Проведение испытания. Испытание на наличие антимикробного действия проводят одним из описанных ниже методов

Испытание на наличие антимикробного действия проводят одним из описанных ниже методов.

1.3.1. Разведение лекарственного средства

Готовят необходимые разведения лекарственного средства 1:10, 1:50, 1:100,

1:500 и 1:1000 методом последовательных разведений, используя фосфатный буферный раствор с натрия хлоридом и пептоном рН 7,0 (п. 4.2).

1.3.2. Приготовление инокулята

24-часовые бульонные культуры бактерий на соево-казеиновом бульоне или среде № 8 и 48-часовую культуру C.albicans на бульонной среде Сабуро разводят стерильным раствором натрия хлорида 0,9 % изотоническим 1:1000 (B.cereus, C.albicans) и 1:100000 (E.coli, S.abony, P.aeruginosa, S.aureus) до концентрации около 104 КОЕ/мл. Взвесь спор B.subtilis также разводят до концентрации 104 в 1 мл. Культуру A.niger смывают со скошенного агара Сабуро или со среды № 2 фосфатным буферным раствором с 0,05 % твина-80. Определяют количество конидий в 1 мл смыва, используя камеру Горяева или чашечный агаровый метод, и разводят до концентрации 104 КОЕ/мл.

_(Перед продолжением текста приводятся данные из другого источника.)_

-- ==== Sys2Proof/Machine/Step.lean ====
section
/-! DEFINITION. One STEP (40_dispatch.md R57, R58). -/

namespace Sys2Proof.Machine

/-- An enabled STEP fetches the byte in the cell the IP designates, decodes it and runs it; a stopped block has no
step. -/
def step (s : State) : Host.Outcome State Fault Refusal :=
  whenEnabled s (exec (decodeByte (byteAtIp s)) s)

/-- `s` with the instruction whose bits are `w` in the cell the IP designates. Every instruction is one byte, so bits
above 7 belong to none (log entry 20); a stopped `s` stays stopped. -/
def State.withFetchWord (s : State) (_nbits w : Nat) : State := placeAtIp s (BitVec.ofNat 8 w)

end Sys2Proof.Machine
end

1.3.3. Метод определения антимикробного действия в условиях испытания на микробиологическую чистоту

Каждое разведение препарата в количестве 1 мл вносят в 6 чашек Петри диаметром 90 мм, в две из которых добавляют по 0,2 мл взвеси спор B.subtilis, в две другие – по 0,2 мл взвеси культуры C.albicans, в 2 последние – 0,2 мл взвеси конидий A.niger. Чашки с бактериями заливают 10-15 мл расплавленного и охлажденного до (47,5 ± 2,5) ºС питательного агара, чашки с культурами грибов – тем же количеством среды Сабуро. По 1,0 мл каждого разведения препарата вносят в пробирки с 10 мл жидких сред № 3 и № 8 (или аналогичных), куда затем добавляют по 1 мл взвеси E.coli, S.аbony, P.aeruginosa, S.aureus соответственно средам, каждый микроорганизм отдельно. В контрольные чашки и пробирки вместо разведений препарата вносят такое же количество растворителя. Опыт ставят в двойной повторности. Посевы на средах № 1, 3, 8 инкубируют при температуре (32,5 ± 2,5) ºС в течение 48 ч (среды № 3, 8) и 5 сут (среда № 1). Посевы на среде № 2 инкубируют при температуре (22,5 ± 2,5) ºС в течение 5 сут.

После окончания сроков инкубации отмечают появление типичного роста тест-микроорганизмов в контрольных чашках и пробирках без препарата и наличие или отсутствие роста тест-штаммов на средах с различными разведениями препарата. В случае помутнения или изменения окраски среды, затрудняющих учет результатов, делают пересевы на агаризованные среды. При росте типичных колоний E.coli, S.abony, P.aeruginosa, S.аureus отмечают отсутствие антимикробного действия исследуемого препарата.

1.3.4. Метод репликаций

Для водонерастворимых (суспензии, эмульсии и др.) или окрашенных соединений предпочтительно использовать метод репликаций.

В стерильные чашки Петри вносят по 1 мл каждого разведения исследуемого препарата. В контрольные чашки вносят по 1 мл разбавителя, используемого для получения разведений. В чашки Петри как в эксперименте, так и в контроле, добавляют по 10-15 мл расплавленного и охлажденного до (45 ± 2) ºС соево-казеинового агара или среды № 1, в другие – такое же количество среды Сабуро и тщательно перемешивают. Опыт ставят в двойной повторности.

После застывания агара чашки подсушивают для удаления конденсата с поверхности среды, на которую затем бактериологической петлей, пипеткой или репликатором наносят инокулят (п. 1.3.2) каждого тест-штамма бактерий и грибов в виде бляшек на среды № 1 и № 2 (или аналогичные) соответственно. Чашки с соево-казиновым агаром или средой № 1 инкубируют при температуре (32,5 ± 2,5) ºС в течение 48 ч. Чашки со средой Сабуро инкубируют при температуре (22,5 ± 2,5) ºС в течение не более 5 сут.